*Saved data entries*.
-- ==== Sys2Proof/WellFormed.lean ====
section
/-! DEFINITION. What makes an operation well formed: the two restrictions the spec puts on operands that the operand types
do not already carry. -/

namespace Sys2Proof

/-- Why an operation is ill formed. -/
inductive IllFormed where
  /-- The default row does not match a second character that an earlier CMD row matches (R80). -/
  | verbOfAnotherRow
  /-- A capture is asked for with a budget of at least 1 TT (R190). -/
  | captureWithoutBudget
  deriving DecidableEq, Repr, Inhabited

/-- The second characters that have a CMD row of their own (R72, R80): `M`, `V`, `H`, `C`, `D`, `R`. -/
def verbsWithRow : List Byte := [0x4D#8, 0x56#8, 0x48#8, 0x43#8, 0x44#8, 0x52#8]

/-- The check an operation fails, if any. -/
def Instr.illFormed? (i : Instr) : Option IllFormed :=
  match i with
  | .cmdDefault v => if v ∈ verbsWithRow then some .verbOfAnotherRow else none
  | .envCapture budget => if budget = 0 then some .captureWithoutBudget else none
  | _ => none

/-- An operation is well formed when it fails no check. -/
abbrev Instr.WellFormed (i : Instr) : Prop := i.illFormed? = none

end Sys2Proof
end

*Required work*.
Your task is to repeat the records exactly. Begin at their first line and stop after the line containing "deriving DecidableEq, Repr, Inhabited".

*Response area*.
-- ==== Sys2Proof/WellFormed.lean ====
section
/-! DEFINITION. What makes an operation well formed: the two restrictions the spec puts on operands that the operand types
do not already carry. -/

namespace Sys2Proof

/-- Why an operation is ill formed. -/
inductive IllFormed where
  /-- The default row does not match a second character that an earlier CMD row matches (R80). -/
  | verbOfAnotherRow
  /-- A capture is asked for with a budget of at least 1 TT (R190). -/
  | captureWithoutBudget
  deriving DecidableEq, Repr, Inhabited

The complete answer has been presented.